I believe I can say it’s almost a rule that tachymeter markings are printed in line with the minute track. The numbers (and dashes) follow the same orbit, just the tiniest distance from the minute track and its numeric markings. A tachymeter also encircles the dial completely. A pulsation track, however, is often very spacious, and it gets a slightly different treatment for the numerals. All the pulse values are printed perpendicularly to the numbers on the minute track. Check the 6-o’clock position in the picture above to see what I mean.
Base 30 pulsations
One would think that the perpendicular positioning of the pulse values might have a disturbing effect on the integrity of the dial. In reality, that’s not true. A lot of white space around the classic “Base 30 pulsations” text also helps keep the pulsometer clean. The pulsation track doesn’t feel like it’s competing with anything. It’s quite subtle yet perfectly legible. Here, keeping all the dial graphics and hands in basic black and blue tones means a lot.
From a standard design perspective, you could say the pulsation scale is visually disruptive. Nevertheless, it’s also very functional. Once you stop the chronograph, the pulse value blends with the central timing hand like a natural extension of it. The pulsation scale is printed in blue and has slightly wider markings that clearly set it apart from the black time-reading font. In the picture above, you can see how perfectly the blue pulsation scale works with the simple blue hands.
The scarce Gallet Medigraph
Information on an official Gallet page says that the Medigraph is “one of the rarest of Gallet’s 20th-century watches. The company’s archives show that only a handful was produced initially for physicians and military medics during WWII. After the war, this model was available exclusively by special order until production was completely halted in 1952.”
I can say that I know of only a few Medigraph examples. Maybe a year ago, there was one in gold with rectangular pushers. I hesitated so long that it eventually sold out. But I got lucky a few weeks ago. I was in Copenhagen waiting for a cab when I got an email alert about a new listing for a Gallet watch. Honestly, I could not believe my eyes. I quickly checked the photos and didn’t think twice this time. Running down the stairs, I completed checkout and jumped in the car.

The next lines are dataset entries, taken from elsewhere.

-- ==== Sys2Proof/Machine/Residency.lean ====
section
/-! DEFINITION. Heads in the head regions, caches, finder regions, clears before a change of owner, and plates leaving service
(03 R57-R63; 05 R120, R121; 06 R128, R146, R147; 09 R190, R191, R203-R210; 13 R302). -/
namespace Sys2Proof.Machine

/-! ### Clears (09 R208, R209) -/

/-- Clears of at most 64 KiB go ahead of larger ones (09 R209). -/
def smallClear : Nat := 65536

/-- Put a clear into the zero engine's queue (09 R208, R209). -/
def HalfSt.clear (x : HalfSt) (w : ClearFor) (bytes : Nat) : HalfSt :=
  let c : Clear := ⟨w, bytes⟩
  { x with clears := if bytes ≤ smallClear
      then (x.clears.takeWhile fun y => decide (y.bytes ≤ smallClear)) ++ c :: x.clears.dropWhile fun y => decide (y.bytes ≤ smallClear)
      else x.clears ++ [c] }

/-- Bytes of the bank regions that change owner (09 R194, R195). -/
def homeBank : Nat := 96 * 2 ^ 20
def trayBank : Nat := 64 * 2 ^ 20
def routeRecord : Nat := 512
def latentSlot : Nat := 1024

/-- Latent slots go back to the pool and are zeroed (04 R100, 09 R208). -/
def HalfSt.freeSlots (x : HalfSt) (n : Nat) : HalfSt := if n = 0 then x else x.clear (.slots n) (n * latentSlot)

/-- Space under a clear has no owner yet. -/
def HalfSt.slotsClearing (x : HalfSt) : Nat := (x.clears.map fun c => match c.what with | .slots n => n | _ => 0).sum
def HalfSt.inputClearing (x : HalfSt) : Nat := (x.clears.map fun c => match c.what with | .input n => n | _ => 0).sum
def HalfSt.fixClearing (x : HalfSt) : Nat := (x.clears.map fun c => match c.what with | .fixing n => n | _ => 0).sum

/-! ### Tray banks (09 R197, R206) -/

/-- Tray banks of a function; one that is still being cleared for it does not count (09 R208). -/
def HalfSt.trayCount (x : HalfSt) (f : TrayFn) : Nat :=
  (x.trays.zipIdx.filter fun p => p.1 == f && !(x.clears.any fun c => c.what == .tray p.2)).length

def HalfSt.vocBanks (x : HalfSt) : Nat := x.trayCount .voc
def HalfSt.maskBanks (x : HalfSt) : Nat := x.trayCount .mask
def HalfSt.inBanks (x : HalfSt) : Nat := x.trayCount .input
def HalfSt.trayRetired (x : HalfSt) : Nat := x.trays.count .retired

/-- A tray bank leaves service: its function loses it, and an input store without a bank takes one of the vocabulary cache,
once it is cleared (09 R206, R208). -/
def HalfSt.loseTray (x : HalfSt) (bank : Nat) : HalfSt :=
  let y := ({ x with trays := x.trays.set bank .retired } : HalfSt).clear (.tray bank) trayBank
  if y.trays.contains .input then y
  else
    match y.trays.findIdx? fun f => f == .voc with
    | some b => ({ y with trays := y.trays.set b .input } : HalfSt).clear (.tray b) trayBank
    | none => y

/-- The tray banks that a census finds retired have left their functions (09 R206, 15 R356). -/
def traysWithout (retired : List Nat) : List TrayFn :=
  retired.foldl (fun l b =>
    let m := l.set b .retired
    if m.contains .input then m
    else match m.findIdx? fun f => f == .voc with
      | some v => m.set v .input
      | none => m) (List.replicate 24 .voc ++ List.replicate 8 .mask ++ List.replicate 4 .input)

/-- A tray bank is in retention while its function has no live entries, a spare plate's home bank always, and every bank of
a drained half (09 R207; log 103). -/
def HalfSt.trayRetains (x : HalfSt) (bank : Nat) : Bool :=
  x.retention || (match x.trays[bank]? with
    | some .voc => x.vocCache.isEmpty
    | some .mask => x.maskCache.isEmpty
    | _ => false)

/-- Banks in retention: spare home banks, and idle tray banks (09 R207). -/
def HalfSt.retained (x : HalfSt) : Nat := x.spare + ((List.range 36).filter fun b => x.trayRetains b).length

/-- A request to a bank in retention wakes it (09 R207). -/
def HalfSt.wake (x : HalfSt) : HalfSt := { x with retention := false }

/-! ### Heads -/

/-- The rows of a binding's shard, and whether the half holds all of them (03 R57, R59). -/
def HeadShare.of (b : Binding) (all : Bool) : HeadShare := ⟨b.shards, b.shard, all⟩

/-- Bytes of the rows that a share names on a half (03 R57, R59). -/
def shareBytes (c : List Byte) (x : HeadShare) (h : Half) : Nat :=
  let ts := (rowTokens c).filter fun t => shardOf x.shards t == x.shard
  (if x.all then ts.length else (ts.filter fun t => rowHalf ts t == h).length) * (headOf c).stride

/-- The head region of a half: 94 MiB for each filled position (03 R59, 09 R190). -/
def HalfSt.headRegion (x : HalfSt) : Nat := (128 - x.emptyPos.length) * (94 * 2 ^ 20)

def headsUsed (l : List HeadRes) : Nat := (l.map (·.used)).sum

/-- A region that holds every row that a share names. -/
def HeadRes.holds (e : HeadRes) (d : Digest) (x : HeadShare) : Bool :=
  e.digest == d && e.share.shards == x.shards && e.share.shard == x.shard && (e.share.all || !x.all)

/-- A binding that pins a head and has not been retired (03 R60). -/
def State.pins (s : State) (d : Digest) : Nat :=
  (s.bnd.vals.filter fun b => b.set.pin && b.set.hdi == d && b.state != .retired && b.state != .loading).length

/-- A head under an admitted step is not evicted (03 R61). -/
def State.headBusy (s : State) (d : Digest) : Bool :=
  s.rt.vals.any fun r => r.adm.isSome && (match s.binding r.binding with
    | some b => b.set.hdi == d
    | none => false)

Within an hour, I got a call from the seller, Pascal Karp, one of the vintage-watch matadors in Brussels. He has been in the business since the late ’80s, and his selection of vintage watches is quite nice. He reassured me that he got my order, shared the story of how this watch found its way to him, and informed me about shipping. In all my time collecting watches, I don’t remember ever getting a courtesy call from a seller after I paid for a watch online. What service!
A treasured Gallet
My Gallet Medigraph comes from the collection of one of Pascal’s friends. He kept the watch for a long time and sold it to Pascal recently. Pascal said I purchased the watch minutes after he listed it online. I was lucky to open the email at the right time. All three Gallet Medigraphs with this dial that I saw in the last few years had rectangular pushers and snap-on case backs. My Gallet has a later screw-down case back and round pushers, which I prefer much more. A friend of mine bought his Gallet Medigraph for around €6,000, so you can imagine how happy I was to grab mine from a dealer for just half of that.
The Gallet Medigraph will be on my wrist the next time I go on stage. Shortly before the start, I’ll put my hand on my chest, press the upper pusher, and stop it exactly when I count my 30th beat. I will be so focused on my speech that I will hardly notice the satisfying clicks so typical of fine Excelsior Park movements. Then I will look at the watch and read the number where the hand crosses the pulsation track.
I don’t know how you feel about it, but I find the pulsometer one of the most elegant scales you can find on a vintage chronograph. Whether it is on a Gallet or any other watch, I believe it deserves a place in any fine chronograph collection. Go find your ultimate pulsometer chronograph. Happy hunting!